With the efficiency of scaling up your analytical processes with Hail, you would be able to increase the a fraction of the cost by employing more computational nodes to run the same long process in a fraction of the time as well. Figure adapted from: Tim Poterba (Hail team)

The Hail team is invested in improving both scalability and efficiency. We believe that this is necessary to keep pace with growing genomic datasets.

How do I get started with Hail?

Hail can be run on multiple computational platforms:

Laptop. It’s easy to run Hail on a single machine, like a laptop, for small data. It’s easy to use a laptop to build and test analyses before running them on a full dataset on the cloud.

Cloud. Hail installations come bundled with a tool (hailctl dataproc ) that can be used to manage Hail clusters running on Google Dataproc on Google Cloud Platform (GCP). Hail can also run on Google Cloud with Terra, as well as on Amazon Web Services (AWS) and Microsoft Azure using community-built tooling.

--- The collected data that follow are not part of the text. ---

theorem legacyRaised_of {s u : State} (h : SameButRegs s u) (k kind : Nat) :
    let t := if s.sys.window then u else u.raiseLegacy k kind
    LegacyRaised s t k kind ∧ SameRegsBut dropRegs u t := by
  intro t
  have hq : u.faultQ = s.faultQ := (congrArg State.faultQ h :)
  unfold t
  by_cases hw : s.sys.window = true
  · rw [if_pos hw]
    exact ⟨⟨(congrArg (fun v : State => { v with faultQ := s.faultQ }) h :), fun _ => hq, fun e => absurd (hw.symm.trans e) (by decide)⟩, .refl _ u⟩
  · rw [if_neg hw]
    have hup := u.raise_upd (srcLegacy k) kind clsU 0
    refine ⟨⟨?_, fun e => absurd e hw, fun _ => Raised.of_raise hq (congrArg State.cad h :) _ _ _ _⟩,
      Machine.raise_sameRegsBut u _ _ _ _⟩
    unfold raiseLegacy
    rw [hup]
    exact (congrArg (fun v : State => { v with faultQ := s.faultQ }) h :)

/-- A pair that enters fault. -/
theorem execLegacyFault_enters {s : State} {k : Nat} (hk : k < 4) (hen : s.get Reg.fltLegacyEn = 1)
    (hst : bit (s.get Reg.fltLegacyState) k = false) (hwi : bit (s.get Reg.fltLegacyWire) k = false) :
    exec (.legacyFault k true) s = .next (if s.sys.window then s.putBit Reg.fltLegacyState k true
      else (s.putBit Reg.fltLegacyState k true).raiseLegacy k 0xE0) := by
  show execLegacyFault k true s = _
  unfold execLegacyFault
  dsimp only
  rw [if_neg (by simp [flag, hen, hst]; omega), if_pos rfl, if_neg (by simp [hwi])]

/-- A pair that leaves fault. -/
theorem execLegacyFault_leaves {s : State} {k : Nat} (hk : k < 4) (hen : s.get Reg.fltLegacyEn = 1)
    (hst : bit (s.get Reg.fltLegacyState) k = true) (hfo : ¬ bit (s.get Reg.fltLegacyForced) k = true) :
    exec (.legacyFault k false) s = .next (s.putBit Reg.fltLegacyState k false) := by
  show execLegacyFault k false s = _
  unfold execLegacyFault
  dsimp only
  rw [if_neg (by simp [flag, hen, hst]; omega), if_neg (by decide), if_neg hfo]

/-- A pair whose wires read equal. -/
theorem execLegacyWire_equal {s : State} {k : Nat} (hk : k < 4) (hen : s.get Reg.fltLegacyEn = 1)
    (hwi : bit (s.get Reg.fltLegacyWire) k = false) (hfo : ¬ bit (s.get Reg.fltLegacyForced) k = true) :
    exec (.legacyWire k true) s = .next (if s.sys.window then (s.putBit Reg.fltLegacyWire k true).putBit Reg.fltLegacyState k false
      else ((s.putBit Reg.fltLegacyWire k true).putBit Reg.fltLegacyState k false).raiseLegacy k 0xE1) := by
  show execLegacyWire k true s = _
  unfold execLegacyWire
  dsimp only
  rw [if_neg (by simp [flag, hen, hwi]; omega), if_pos rfl, if_neg hfo]

/-- A pair whose wires read unequal again. -/
theorem execLegacyWire_unequal {s : State} {k : Nat} (hk : k < 4) (hen : s.get Reg.fltLegacyEn = 1)
    (hwi : bit (s.get Reg.fltLegacyWire) k = true) :
    exec (.legacyWire k false) s = .next (s.putBit Reg.fltLegacyWire k false) := by
  show execLegacyWire k false s = _
  unfold execLegacyWire
  dsimp only
  rw [if_neg (by simp [flag, hen, hwi]; omega), if_neg (by decide)]

theorem legacyFields_apart : (∀ g ∈ dropRegs, Reg.fltLegacyState.key ≠ g.key) ∧ (∀ g ∈ dropRegs, Reg.fltLegacyWire.key ≠ g.key) ∧
    (∀ g ∈ dropRegs, Reg.fltLegacySwapped.key ≠ g.key) ∧ Reg.fltLegacyState.key ≠ Reg.fltLegacyWire.key ∧
    Reg.fltLegacyState.key ≠ Reg.fltLegacySwapped.key ∧ Reg.fltLegacyWire.key ≠ Reg.fltLegacySwapped.key := by
  decide

/-! ## The end of the first 100 ms (R472) -/

/-- What the pair `k` does at the end of the first 100 ms. -/
def windowStep (reversed : List Nat) (t : State) (k : Nat) : State :=
  if reversed.contains k then t.putBit Reg.fltLegacySwapped k true
  else if bit (t.get Reg.fltLegacyState) k then t.raiseLegacy k 0xE0
  else if bit (t.get Reg.fltLegacyWire) k then t.raiseLegacy k 0xE1 else t

/-- The message that a pair which still stands in fault raises. -/
def windowMsg (s : State) (reversed : List Nat) (k : Nat) : Option FaultMsg :=
  if k ∈ reversed then none
  else if bit (s.get Reg.fltLegacyState) k then some (s.faultMsg (srcLegacy k) 0xE0 clsU 0 false)
  else if bit (s.get Reg.fltLegacyWire) k then some (s.faultMsg (srcLegacy k) 0xE1 clsU 0 false) else none

theorem windowMsg_source {s : State} {reversed : List Nat} {k : Nat} {m : FaultMsg} (h : windowMsg s reversed k = some m) :
    m.source = srcLegacy k := by
  unfold windowMsg at h
  split at h
  · cases h
  · split at h
    · cases h
      rfl
    · split at h
      · cases h
        rfl
      · cases h

/-- What the first `n` pairs have done. -/
structure Windowed (reversed : List Nat) (s t : State) (n : Nat) : Prop where
  rest : { t with regs := s.regs, faultQ := s.faultQ } = s
  regs : SameRegsBut (Reg.fltLegacySwapped :: dropRegs) s t
  swapped : ∀ k, k < 4 → bit (t.get Reg.fltLegacySwapped) k = (bit (s.get Reg.fltLegacySwapped) k || (decide (k < n) && reversed.contains k))
  faults : (∀ k, k < 4 → s.waitingFrom (srcLegacy k) < 16) → t.faultQ = s.faultQ ++ (List.range n).filterMap (windowMsg s reversed)
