-- ==== Sys2Proof/Config.lean ====
section
/-! DEFINITION. What an implementation of EDG-HC fixes (00_scope.md R6) and the free values of the model: what the
spec leaves OPEN or unspecified is an uninterpreted constant here (no body), so no proof can see its value. -/

namespace Sys2Proof

/-- `SHORT_WRITE_EFFECT` (R6, 20_memory.md R60, decision D16): what a slave has taken when a write transfer reports
fewer bytes than asked. -/
inductive ShortWriteEffect
  | exactPrefix
  | anyPrefix
  deriving DecidableEq, Repr

/-- One answer of the bus environment (20_memory.md R51 to R54, section 2: "the answer is a free input of the step").
Every value gives a legal answer to every call, and every legal answer is given by some value (log 1):
`BusOpen` and `BusBind` look at `ok`; `BusWrite(buf)` reports the smaller of `count` and the length of `buf`, and a
slave under `any_prefix` has taken the smaller of `taken` and that length; `BusRead(n)` returns the first `n` bytes of
`data` (all of it when it is shorter). `irqA`, `irqB` say whether the expander's own interrupt logic latched a condition
on port A, port B since the last call (R64), and stand for any value of a latch that the spec leaves open (log 7);
`pointer` is the register pointer a device is left with where the spec leaves it open (log 14). -/
structure Draw where
  ok      : Bool
  count   : Nat
  taken   : Nat
  data    : List Byte
  irqA    : Bool
  irqB    : Bool
  pointer : Byte
  deriving DecidableEq, Repr, Inhabited

namespace Config

/-! ## Fixed values (R6) -/

/-- `RTC_ADDR`: the RTC's slave address. -/
def rtcAddr : SlaveAddr := 0x68#7
/-- `GPIO_ADDR_DEFAULT`: reset value of GPIOADDR. -/
def gpioAddrDefault : SlaveAddr := 0x20#7
/-- `GPIO_ADDR_ALT`: the documented board variant. -/
def gpioAddrAlt : SlaveAddr := 0x24#7
/-- `RTCCTRL_DEFAULT`: reset value of the control-register shadow. -/
def rtcCtrlDefault : Byte := 0x03#8
/-- `CENTURY_DEFAULT`. -/
def centuryDefault : Half := 2000#16
/-- `MEM_LO`: first register of the RTC memory window. -/
def memLo : Nat := 0x08
/-- `MEM_HI`: last register of the RTC memory window. -/
def memHi : Nat := 0x3F
/-- `MEM_LIMIT`: right-hand side of the range check. -/
def memLimit : Nat := 0x3F
/-- `DBUF_SIZE`: bytes in the mailbox. -/
def dbufSize : Nat := 64
/-- Default of `DIR_ALL_INPUT`. PRESUMED (GK3), log 16. -/
def dirAllInputDefault : Byte := 0xFF#8
/-- Default of `SQWE_BIT`. PRESUMED (GK2), log 16. -/
def sqweBitDefault : Fin 8 := 4
/-- Default of `RS0_BIT`. PRESUMED (GK2), log 16. -/
def rs0BitDefault : Fin 8 := 0
/-- Default of `RS1_BIT`. PRESUMED (GK2), log 16. -/
def rs1BitDefault : Fin 8 := 1

/-! ## Open parameters (R6, decisions D11 and D23; log 2) -/

/-- `MAX_RETRIES`: OPEN. -/
opaque maxRetries : Nat
/-- `RETRY_DELAY`: OPEN, a duration without a unit. -/
opaque retryDelay : Nat
/-- `IOCON_INIT`: OPEN. -/
opaque ioconInit : Byte

/-! ## Free values -/

/-- The environment's answer to the n-th call that nothing in State has fixed (R51 to R54; log 1). -/
opaque draw : Nat → Draw
/-- Byte `i` of DBUF after a reset, one family of values per reset (R29: unspecified; log 3). -/
opaque dbufByte : Nat → Nat → Byte
/-- The RTC's register pointer after reset (R36: unspecified to the block; log 6). -/
opaque rtcPointer : Byte
/-- The GPIO expander's register pointer after reset (R36; log 6). -/
opaque gpioPointer : Byte
/-- Whether port A of the expander has a latched interrupt condition after reset (R36, R63; log 6). -/
opaque latchA : Bool
/-- The same of port B. -/
opaque latchB : Bool

end Config
end Sys2Proof
end

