-- ==== Sys2Proof/Machine/GpioPort.lean ====
section
/-! DEFINITION. The per-port commands of GpioExpanderDriver (43_gpio.md R181 to R195, R198, R199; templates R173, R174). -/

namespace Sys2Proof.Machine

/-- `setPortDirection port, value` (R181). -/
def execSetPortDirection (port value : Byte) (s : State) : Host.Outcome State Fault Refusal :=
  .next (runCommand (portWrite GpioPair.direction.base port value) s)

/-- `setPortPolarity port, value` (R198). -/
def execSetPortPolarity (port value : Byte) (s : State) : Host.Outcome State Fault Refusal :=
  .next (runCommand (portWrite GpioPair.polarity.base port value) s)

/-- `setInterruptOnPort port, value` (R189). -/
def execSetInterruptOnPort (port value : Byte) (s : State) : Host.Outcome State Fault Refusal :=
  .next (runCommand (portWrite GpioPair.interruptEnable.base port value) s)

/-- `setInterruptDefaults port, value` (R187). -/
def execSetInterruptDefaults (port value : Byte) (s : State) : Host.Outcome State Fault Refusal :=
  .next (runCommand (portWrite GpioPair.interruptDefault.base port value) s)

/-- `setInterruptType port, value` (R185). -/
def execSetInterruptType (port value : Byte) (s : State) : Host.Outcome State Fault Refusal :=
  .next (runCommand (portWrite GpioPair.interruptControl.base port value) s)

/-- `setPortPullups port, value` (R183). -/
def execSetPortPullups (port value : Byte) (s : State) : Host.Outcome State Fault Refusal :=
  .next (runCommand (portWrite GpioPair.pullUp.base port value) s)

/-- `writePort port, value` (R194). -/
def execWritePort (port value : Byte) (s : State) : Host.Outcome State Fault Refusal :=
  .next (runCommand (portWrite GpioPair.portValue.base port value) s)

/-- `getPortDirection port` (R182). -/
def execGetPortDirection (port : Byte) (s : State) : Host.Outcome State Fault Refusal :=
  .next (runCommand (portRead GpioPair.direction.base port) s)

/-- `getPortPolarity port` (R199). -/
def execGetPortPolarity (port : Byte) (s : State) : Host.Outcome State Fault Refusal :=
  .next (runCommand (portRead GpioPair.polarity.base port) s)

/-- `getInterruptOnPort port` (R190). -/
def execGetInterruptOnPort (port : Byte) (s : State) : Host.Outcome State Fault Refusal :=
  .next (runCommand (portRead GpioPair.interruptEnable.base port) s)

/-- `getInterruptDefaults port` (R188). -/
def execGetInterruptDefaults (port : Byte) (s : State) : Host.Outcome State Fault Refusal :=
  .next (runCommand (portRead GpioPair.interruptDefault.base port) s)

/-- `getInterruptType port` (R186). -/
def execGetInterruptType (port : Byte) (s : State) : Host.Outcome State Fault Refusal :=
  .next (runCommand (portRead GpioPair.interruptControl.base port) s)

/-- `getPortPullups port` (R184). -/
def execGetPortPullups (port : Byte) (s : State) : Host.Outcome State Fault Refusal :=
  .next (runCommand (portRead GpioPair.pullUp.base port) s)

/-- `readInterruptStatus port` (R191). -/
def execReadInterruptStatus (port : Byte) (s : State) : Host.Outcome State Fault Refusal :=
  .next (runCommand (portRead GpioPair.interruptFlag.base port) s)

/-- `readInterruptCapture port` (R192). -/
def execReadInterruptCapture (port : Byte) (s : State) : Host.Outcome State Fault Refusal :=
  .next (runCommand (portRead GpioPair.interruptCapture.base port) s)

/-- `readPort port` (R195). -/
def execReadPort (port : Byte) (s : State) : Host.Outcome State Fault Refusal :=
  .next (runCommand (portRead GpioPair.portValue.base port) s)

/-- `readOutputLatch port` (R193). -/
def execReadOutputLatch (port : Byte) (s : State) : Host.Outcome State Fault Refusal :=
  .next (runCommand (portRead GpioPair.outputLatch.base port) s)

end Sys2Proof.Machine
end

Head to the Installation page to get started.

More functions, and how-to guides are available in the Hail documentation.  

What has Hail produced (so far)?

Hail has seen robust adoption in academia and industry by enabling those without the expertise in parallel computing to flexibly, efficiently, and interactively analyze large genomic datasets. In the past few years, Hail has been the analytical engine behind dozens of studies, ranging from large-scale projects such as the Genome Aggregation Database (gnomAD), the Neale lab’s UK Biobank rapid-GWAS, and most recently, the driving force in the Pan-ancestry genetic analysis of the UK Biobank (Pan-UKBB).

To date, more than 50 publications have cited Hail in published research, and the Hail Python package has been downloaded from the Python Package Index more than 140,000 times.

Words used in the abstracts of 50 published articles citing Hail.